/-- The words that came in while the ledger stood are counted once it moves again (R36, R410). -/
def State.countLate (s : State) (r : Nat) : State :=
  let x := s.ring r
  if x.late.isEmpty || !s.ringLive r then s
  else s.setRing r { x with arrived := x.arrived ++ x.late, late := [], produced := x.produced + x.late.length }

/-- Every held source passes on what its consumers take. -/
def State.pump (s : State) : State :=
  let s := s.drainPorts
  s.rings.foldl (fun s e =>
    if e.2.arrived.isEmpty && e.2.late.isEmpty then s
    else (s.countLate e.1).pumpRing e.1 (e.2.arrived.length + e.2.late.length)) s

/-! ## Request lines (R323, R132) -/

def State.frqX (s : State) (f : Nat) : PulseX := Tab.get (fun _ => PulseX.init) s.frqs f
def State.setFrqX (s : State) (f : Nat) (x : PulseX) : State :=
  { s with frqs := Tab.put (fun _ => PulseX.init) s.frqs f x }

/-- The rising edges of CBk's request lines since they were last looked at enter their crossings. -/
def State.scanFrq (s : State) (k : Nat) : State :=
  (List.range 2).foldl (fun s i =>
    let now := s.frqLevel k i
    let was := (s.cab k).frqLast.testBit i
    let s := s.setCab k { s.cab k with frqLast :=
      if now then (s.cab k).frqLast ||| 2 ^ i else (s.cab k).frqLast &&& (3 - 2 ^ i) }
    if now && !was then
      let r := (s.frqX (2 * k + i)).push 2
      (s.setFrqX (2 * k + i) r.1).xovf 4 r.2
    else s) s

/-- An edge of the clock of CBk's request lines: the acknowledges on their way back come closer. -/
def State.frqEdges (s : State) (k : Nat) : State :=
  (List.range 2).foldl (fun s i => s.setFrqX (2 * k + i) ((s.frqX (2 * k + i)).ackEdge 2)) s

/-! ## A clock edge of the fabric (R299, R318, R321, R322, R324) -/

/-- What the last edge left to be done at the ports of CBk is done. DESIGN CHOICE, log entry 29. -/
def State.settlePorts (s : State) (k : Nat) : State :=
  (List.range 4).foldl (fun s j => (s.fpTake k j).fpOut k j) s

/-- The word that CBk presents at output j at this edge (R315, R321). -/
def State.fpOffer (s : State) (k j : Nat) : Option StreamWord :=
  if s.bndCtrl k (4 * j) true then
    some { val := s.bndWord k (4 * j) false, index := 0, mark := s.bndCtrl k (4 * j + 1) false,
           ovr := s.bndCtrl k (4 * j + 1) true, settling := s.bndCtrl k (4 * j + 2) false,
           handover := s.bndCtrl k (4 * j + 2) true, refUnset := s.bndCtrl k (4 * j + 3) false,
           failover := s.bndCtrl k (4 * j + 3) true, edge := none, entryStart := false, switched := false }
  else none

/-- Agent port a at an edge of AGCLK: what it starts, seen from the state before the edge. -/
def State.agentEdge (s : State) (k a : Nat) : AgentPort × Bool :=
  let p := s.agent k a
  let nd := s.gclkFlops (s.f Fld.DIO_BND_CTL_AGCLK k)
  let w := 18 + 3 * a
  let live := s.cbRuns k
  let post := live && !p.busy && s.bndCtrl k (w + 1) true
  let rx := s.rxChan k a
  let take := live && p.take.isNone && s.bndCtrl k (w + 2) false && s.agentLine k a 0
  let clr := live && p.dbclr.isNone && s.bndCtrl k (w + 2) true
  let back := s.agentBack (s.f Fld.DIO_BND_CTL_AGCLK k)
  let e := p.empty.edge nd back live
  let f := p.fault.edge nd back live
  ({ busy := p.busy || post,
     post := if post then some (chanOfField (s.bndWord k (w + 1) false), s.bndWord k w true * 65536 + s.bndWord k w false)
             else p.post,
     take := if take then rx else p.take, dbclr := if clr then rx else p.dbclr, ack := false, rej := false,
     empty := e.1, fault := f.1 }, e.2 || f.2)

/-- The event lines of CBk at an edge of EVCLK. -/
def State.lineEdges (s : State) (k : Nat) : State :=
  let nd := s.gclkFlops (s.f Fld.DIO_BND_CTL_EVCLK k)
  let back := s.lineBack (s.f Fld.DIO_BND_CTL_EVCLK k)
  let live := s.cbRuns k
  s.lines.foldl (fun s e =>
    if e.1 / 64 = k then
      let r := e.2.edge nd back live
      (s.setLineX k (e.1 % 64) r.1).xovf 3 r.2
    else s) s

/-- CBk at coincident rising edges of the global clocks in `on`. -/
def State.cabEdge (s : State) (k : Nat) (on : Nat → Bool) : State :=
  let live := s.cbRuns k
  let cells := if live then (s.liveCells k).filter fun i => on (s.cellCfg k i).clksel else []
  let next := cells.map fun i => (i, s.cellClocked k i)
  let takes := (List.range 4).map fun j =>
    live && on (s.f Fld.DIO_FPI_CFG_CLK k j) && (s.group? k j).isSome && s.bndCtrl k (16 + j / 2) (j % 2 == 1)
  let offers := (List.range 4).map fun j => if live && on (s.f Fld.DIO_FPO_CFG_CLK k j) then s.fpOffer k j else none
  let ag := on (s.f Fld.DIO_BND_CTL_AGCLK k)
  let agents := (List.range 2).map fun a => s.agentEdge k a
  let s := if on (s.f Fld.DIO_BND_CTL_EVCLK k) then s.lineEdges k else s
  let s := next.foldl (fun s e => s.setFcell k e.1 e.2) s
  let s := takes.zipIdx.foldl (fun s e => if e.1 then s.setInPort k e.2 { s.inPort k e.2 with taking := true } else s) s
  let s := offers.zipIdx.foldl (fun s e => match e.1 with
    | some w => s.setOutPort k e.2 { s.outPort k e.2 with offer := some w }
    | none => s) s
  if ag then agents.zipIdx.foldl (fun s e => (s.setAgent k e.2 e.1.1).xovf 6 e.1.2) s else s

/-- The cabinets in which a clock edge can do anything: those with a frame, a state or a boundary of their own. -/
def State.liveCabs (s : State) : List Nat :=
  (List.range s.part.numCB).filter fun k =>
    s.cbState k != 0 || s.cabs.any (fun e => e.1 == k) || s.lines.any fun e => e.1 / 64 == k

/-- `s` with CBk's own part as it is in `u`. -/
def State.takeCab (s u : State) (k : Nat) : State :=
  let cells := (u.fcells.filter fun x => x.1 / 256 == k).foldl
    (fun f x => Tab.put (fun _ => FabCell.init) f x.1 x.2) (s.fcells.filter fun x => x.1 / 256 != k)
  let lines := (u.lines.filter fun x => x.1 / 64 == k).foldl
    (fun f x => Tab.put (fun _ => PulseX.init) f x.1 x.2) (s.lines.filter fun x => x.1 / 64 != k)
  let s := { s.setCab k (u.cab k) with fcells := cells, lines := lines }
  s.setF Fld.DEV_XSTAT_XOVF (s.f Fld.DEV_XSTAT_XOVF ||| u.f Fld.DEV_XSTAT_XOVF)

/-- Whether GCLKi has an edge with an edge of GCLKj: the two are one clock, or have one divided source and a divider of `j` that
is a multiple of that of `i` (R308). -/
def State.edgeTogether (s : State) (i j : Nat) : Bool :=
  i == j || (s.f Fld.FAB_GCLK_SRC i == s.f Fld.FAB_GCLK_SRC j && s.f Fld.FAB_GCLK_SRC i != 2 &&
    s.f Fld.FAB_GCLK_DIV j % s.f Fld.FAB_GCLK_DIV i == 0)

/-- The global clocks that have a rising edge where those in `mask` have one (R307, R308). -/
def State.clockEdge (s : State) (mask i : Nat) : Bool :=
  s.gclkRuns i && (List.range 8).any fun j => mask.testBit j && s.gclkRuns j && s.edgeTogether i j

/-- Coincident rising edges of the global clocks in `mask` (bit i: GCLKi) and of those that have theirs together with them, with
the levels on the DIO pins: every cabinet acts on the state before the edge; freeCount advances, so that no other edge takes the
same free values (R306). DESIGN CHOICE, log entry 29. -/
def State.fabEdge (s : State) (mask pins : Nat) : State :=
  let on := s.clockEdge mask
  let ks := s.liveCabs
  let s := ks.foldl (fun s k => s.settlePorts k) { s with dio := { s.dio with levels := pins } }
  let after := ks.map fun k => s.cabEdge k on
  let s := (after.zip ks).foldl (fun s e => s.takeCab e.1 e.2) s
  let s := ks.foldl (fun s k => (if on (s.f Fld.DIO_BND_CTL_EVCLK k) then s.frqEdges k else s).scanFrq k) s
  { s with freeCount := s.freeCount + 1 }

/-! ## DIO pins (R325 to R329) -/

/-- A DIO select: constant 1, a control trunk, else constant 0 (R326). -/
def State.dioSel (s : State) (c : Nat) : Bool :=
  if c = 1 then true else if 0x200 ≤ c ∧ c < 0x800 then s.ctrlTrunk ((c - 0x200) / 64) ((c - 0x200) % 64) else false

/-- The level and the enable that pin `n` has by its selects. -/
def State.pinSelected (s : State) (n : Nat) : Bool × Bool :=
  (s.dioSel (s.f Fld.DIO_PIN_CFG_OSEL n), s.dioSel (s.f Fld.DIO_PIN_CFG_OESEL n))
···
- _EXERCISE BRIEF_: Within the data above, how many lines include the word "dioSel"? Respond with the number only.

- _TASK OUTPUT_: 2